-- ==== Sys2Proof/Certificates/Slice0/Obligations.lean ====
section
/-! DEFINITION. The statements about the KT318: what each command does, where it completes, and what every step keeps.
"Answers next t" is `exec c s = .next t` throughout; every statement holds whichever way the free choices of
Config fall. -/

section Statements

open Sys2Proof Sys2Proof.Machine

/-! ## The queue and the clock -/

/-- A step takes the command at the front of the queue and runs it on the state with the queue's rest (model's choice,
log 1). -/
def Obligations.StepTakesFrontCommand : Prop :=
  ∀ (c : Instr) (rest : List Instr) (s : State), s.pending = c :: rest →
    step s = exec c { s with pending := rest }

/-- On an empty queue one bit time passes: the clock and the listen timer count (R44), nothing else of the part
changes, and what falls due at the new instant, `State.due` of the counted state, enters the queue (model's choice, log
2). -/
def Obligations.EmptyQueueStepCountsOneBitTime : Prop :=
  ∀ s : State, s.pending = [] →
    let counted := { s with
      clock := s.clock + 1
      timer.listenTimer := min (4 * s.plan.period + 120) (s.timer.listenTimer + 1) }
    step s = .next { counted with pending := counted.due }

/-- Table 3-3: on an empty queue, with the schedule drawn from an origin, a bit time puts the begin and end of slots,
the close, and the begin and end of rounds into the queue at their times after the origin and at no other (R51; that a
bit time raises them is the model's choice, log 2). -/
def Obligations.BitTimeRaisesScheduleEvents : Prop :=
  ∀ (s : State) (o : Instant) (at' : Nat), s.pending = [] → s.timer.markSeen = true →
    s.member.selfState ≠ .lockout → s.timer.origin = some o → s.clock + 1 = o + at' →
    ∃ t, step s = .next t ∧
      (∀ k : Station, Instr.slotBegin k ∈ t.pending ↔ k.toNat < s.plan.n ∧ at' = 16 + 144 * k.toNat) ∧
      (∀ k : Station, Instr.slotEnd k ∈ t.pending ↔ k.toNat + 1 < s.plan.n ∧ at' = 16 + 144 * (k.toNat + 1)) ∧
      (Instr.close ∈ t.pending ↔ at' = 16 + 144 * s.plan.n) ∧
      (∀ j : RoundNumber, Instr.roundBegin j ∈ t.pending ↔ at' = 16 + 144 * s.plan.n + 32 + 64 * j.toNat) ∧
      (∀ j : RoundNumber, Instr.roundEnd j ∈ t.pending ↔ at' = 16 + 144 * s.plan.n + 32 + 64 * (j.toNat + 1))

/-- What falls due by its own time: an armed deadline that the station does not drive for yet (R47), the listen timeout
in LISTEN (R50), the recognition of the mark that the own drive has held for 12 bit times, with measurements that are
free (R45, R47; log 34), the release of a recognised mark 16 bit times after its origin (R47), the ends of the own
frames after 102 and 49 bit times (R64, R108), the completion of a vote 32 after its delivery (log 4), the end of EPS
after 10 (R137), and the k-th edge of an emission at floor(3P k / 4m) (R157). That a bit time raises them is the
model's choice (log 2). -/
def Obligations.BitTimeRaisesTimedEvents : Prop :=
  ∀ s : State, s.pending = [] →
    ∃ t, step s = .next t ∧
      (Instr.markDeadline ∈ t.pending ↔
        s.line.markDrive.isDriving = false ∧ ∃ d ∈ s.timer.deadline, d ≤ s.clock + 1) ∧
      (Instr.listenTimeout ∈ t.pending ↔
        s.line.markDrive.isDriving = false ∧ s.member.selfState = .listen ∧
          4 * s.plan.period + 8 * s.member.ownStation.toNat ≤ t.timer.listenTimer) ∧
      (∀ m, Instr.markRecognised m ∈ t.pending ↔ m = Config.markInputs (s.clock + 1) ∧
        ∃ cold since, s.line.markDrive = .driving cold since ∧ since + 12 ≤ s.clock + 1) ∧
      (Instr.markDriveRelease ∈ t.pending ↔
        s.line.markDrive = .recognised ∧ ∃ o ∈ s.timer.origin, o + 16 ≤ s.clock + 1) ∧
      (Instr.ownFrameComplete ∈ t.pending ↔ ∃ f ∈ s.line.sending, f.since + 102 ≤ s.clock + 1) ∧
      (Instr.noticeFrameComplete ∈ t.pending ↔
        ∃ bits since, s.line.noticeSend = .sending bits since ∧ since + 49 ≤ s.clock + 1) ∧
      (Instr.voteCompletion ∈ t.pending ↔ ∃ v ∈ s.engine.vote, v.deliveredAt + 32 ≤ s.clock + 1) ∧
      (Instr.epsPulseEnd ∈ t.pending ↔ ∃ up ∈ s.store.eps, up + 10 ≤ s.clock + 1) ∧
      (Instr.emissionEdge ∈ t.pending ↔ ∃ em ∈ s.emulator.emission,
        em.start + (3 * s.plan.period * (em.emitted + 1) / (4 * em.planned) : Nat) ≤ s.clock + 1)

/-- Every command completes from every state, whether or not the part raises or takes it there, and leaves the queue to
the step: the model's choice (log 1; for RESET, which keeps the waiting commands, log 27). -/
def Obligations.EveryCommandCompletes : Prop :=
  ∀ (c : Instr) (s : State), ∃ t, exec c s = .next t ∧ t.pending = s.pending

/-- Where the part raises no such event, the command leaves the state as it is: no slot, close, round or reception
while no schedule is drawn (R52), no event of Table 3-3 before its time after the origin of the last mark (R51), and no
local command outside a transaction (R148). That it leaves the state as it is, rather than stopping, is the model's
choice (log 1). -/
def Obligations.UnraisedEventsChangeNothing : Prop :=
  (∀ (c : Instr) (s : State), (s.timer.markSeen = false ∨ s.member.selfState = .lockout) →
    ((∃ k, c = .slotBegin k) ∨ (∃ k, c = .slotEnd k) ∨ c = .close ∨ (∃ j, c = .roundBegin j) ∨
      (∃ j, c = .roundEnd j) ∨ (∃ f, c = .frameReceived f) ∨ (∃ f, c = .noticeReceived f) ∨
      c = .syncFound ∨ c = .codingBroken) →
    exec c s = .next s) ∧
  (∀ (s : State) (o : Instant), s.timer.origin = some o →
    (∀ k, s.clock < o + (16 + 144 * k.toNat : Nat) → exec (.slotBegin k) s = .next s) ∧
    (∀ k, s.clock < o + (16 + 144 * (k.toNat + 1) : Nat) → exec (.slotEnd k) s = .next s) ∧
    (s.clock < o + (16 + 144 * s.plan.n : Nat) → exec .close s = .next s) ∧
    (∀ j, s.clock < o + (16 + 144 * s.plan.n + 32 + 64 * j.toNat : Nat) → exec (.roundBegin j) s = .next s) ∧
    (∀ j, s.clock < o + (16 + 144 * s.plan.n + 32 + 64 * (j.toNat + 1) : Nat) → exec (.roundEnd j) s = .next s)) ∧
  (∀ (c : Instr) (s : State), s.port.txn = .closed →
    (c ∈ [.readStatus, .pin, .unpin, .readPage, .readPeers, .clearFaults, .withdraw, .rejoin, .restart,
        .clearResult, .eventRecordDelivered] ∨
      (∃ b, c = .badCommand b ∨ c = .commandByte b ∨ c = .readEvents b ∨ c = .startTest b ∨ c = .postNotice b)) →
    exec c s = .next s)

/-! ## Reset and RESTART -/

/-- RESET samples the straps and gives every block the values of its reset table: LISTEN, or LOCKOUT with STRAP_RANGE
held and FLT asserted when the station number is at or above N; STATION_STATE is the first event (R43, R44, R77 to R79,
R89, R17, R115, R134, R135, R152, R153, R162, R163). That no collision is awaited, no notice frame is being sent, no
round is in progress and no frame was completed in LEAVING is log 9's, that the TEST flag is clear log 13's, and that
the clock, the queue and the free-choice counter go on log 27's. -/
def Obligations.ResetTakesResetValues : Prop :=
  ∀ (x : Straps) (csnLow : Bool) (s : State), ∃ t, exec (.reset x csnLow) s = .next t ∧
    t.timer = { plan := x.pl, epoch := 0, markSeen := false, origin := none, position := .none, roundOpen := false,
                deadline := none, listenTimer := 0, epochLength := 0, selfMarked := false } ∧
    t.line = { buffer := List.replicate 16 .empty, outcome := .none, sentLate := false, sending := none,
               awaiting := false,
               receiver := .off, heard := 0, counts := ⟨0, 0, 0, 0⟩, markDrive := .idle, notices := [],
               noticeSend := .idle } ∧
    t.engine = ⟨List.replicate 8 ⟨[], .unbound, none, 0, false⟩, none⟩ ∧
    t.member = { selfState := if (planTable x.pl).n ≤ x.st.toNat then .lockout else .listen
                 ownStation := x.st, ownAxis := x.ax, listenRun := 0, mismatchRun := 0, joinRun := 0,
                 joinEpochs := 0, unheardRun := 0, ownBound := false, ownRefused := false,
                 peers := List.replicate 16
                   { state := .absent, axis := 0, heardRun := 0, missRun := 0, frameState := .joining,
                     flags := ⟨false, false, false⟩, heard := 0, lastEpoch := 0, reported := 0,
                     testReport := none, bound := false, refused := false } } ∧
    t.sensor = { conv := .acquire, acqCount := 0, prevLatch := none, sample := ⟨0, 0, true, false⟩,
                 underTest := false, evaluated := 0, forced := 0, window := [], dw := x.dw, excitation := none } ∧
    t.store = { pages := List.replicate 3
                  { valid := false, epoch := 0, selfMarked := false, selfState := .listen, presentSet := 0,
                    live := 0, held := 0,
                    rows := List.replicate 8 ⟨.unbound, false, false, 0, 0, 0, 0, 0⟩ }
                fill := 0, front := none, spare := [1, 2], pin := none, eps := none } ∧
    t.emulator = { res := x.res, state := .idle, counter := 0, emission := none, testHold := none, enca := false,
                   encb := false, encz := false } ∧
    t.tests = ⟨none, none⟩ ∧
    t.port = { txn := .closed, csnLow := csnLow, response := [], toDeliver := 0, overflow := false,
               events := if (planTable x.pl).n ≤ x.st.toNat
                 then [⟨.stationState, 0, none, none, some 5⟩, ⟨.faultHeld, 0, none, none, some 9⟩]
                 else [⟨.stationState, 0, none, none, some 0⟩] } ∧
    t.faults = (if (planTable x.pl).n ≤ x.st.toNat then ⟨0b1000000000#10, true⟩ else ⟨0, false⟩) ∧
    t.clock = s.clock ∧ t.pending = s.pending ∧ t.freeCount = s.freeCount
────────────────────────────────────────
▸ Task details: Quote in full each line from the top of the records above through the line with "(∀ k : Station, Instr.slotBegin"; stop after that line.

▸ The answer:
-- ==== Sys2Proof/Certificates/Slice0/Obligations.lean ====
section
/-! DEFINITION. The statements about the KT318: what each command does, where it completes, and what every step keeps.
"Answers next t" is `exec c s = .next t` throughout; every statement holds whichever way the free choices of
Config fall. -/

section Statements

open Sys2Proof Sys2Proof.Machine

/-! ## The queue and the clock -/

/-- A step takes the command at the front of the queue and runs it on the state with the queue's rest (model's choice,
log 1). -/
def Obligations.StepTakesFrontCommand : Prop :=
  ∀ (c : Instr) (rest : List Instr) (s : State), s.pending = c :: rest →
    step s = exec c { s with pending := rest }

/-- On an empty queue one bit time passes: the clock and the listen timer count (R44), nothing else of the part
changes, and what falls due at the new instant, `State.due` of the counted state, enters the queue (model's choice, log
2). -/
def Obligations.EmptyQueueStepCountsOneBitTime : Prop :=
  ∀ s : State, s.pending = [] →
    let counted := { s with
      clock := s.clock + 1
      timer.listenTimer := min (4 * s.plan.period + 120) (s.timer.listenTimer + 1) }
    step s = .next { counted with pending := counted.due }

/-- Table 3-3: on an empty queue, with the schedule drawn from an origin, a bit time puts the begin and end of slots,
the close, and the begin and end of rounds into the queue at their times after the origin and at no other (R51; that a
bit time raises them is the model's choice, log 2). -/
def Obligations.BitTimeRaisesScheduleEvents : Prop :=
  ∀ (s : State) (o : Instant) (at' : Nat), s.pending = [] → s.timer.markSeen = true →
    s.member.selfState ≠ .lockout → s.timer.origin = some o → s.clock + 1 = o + at' →
    ∃ t, step s = .next t ∧
      (∀ k : Station, Instr.slotBegin k ∈ t.pending ↔ k.toNat < s.plan.n ∧ at' = 16 + 144 * k.toNat) ∧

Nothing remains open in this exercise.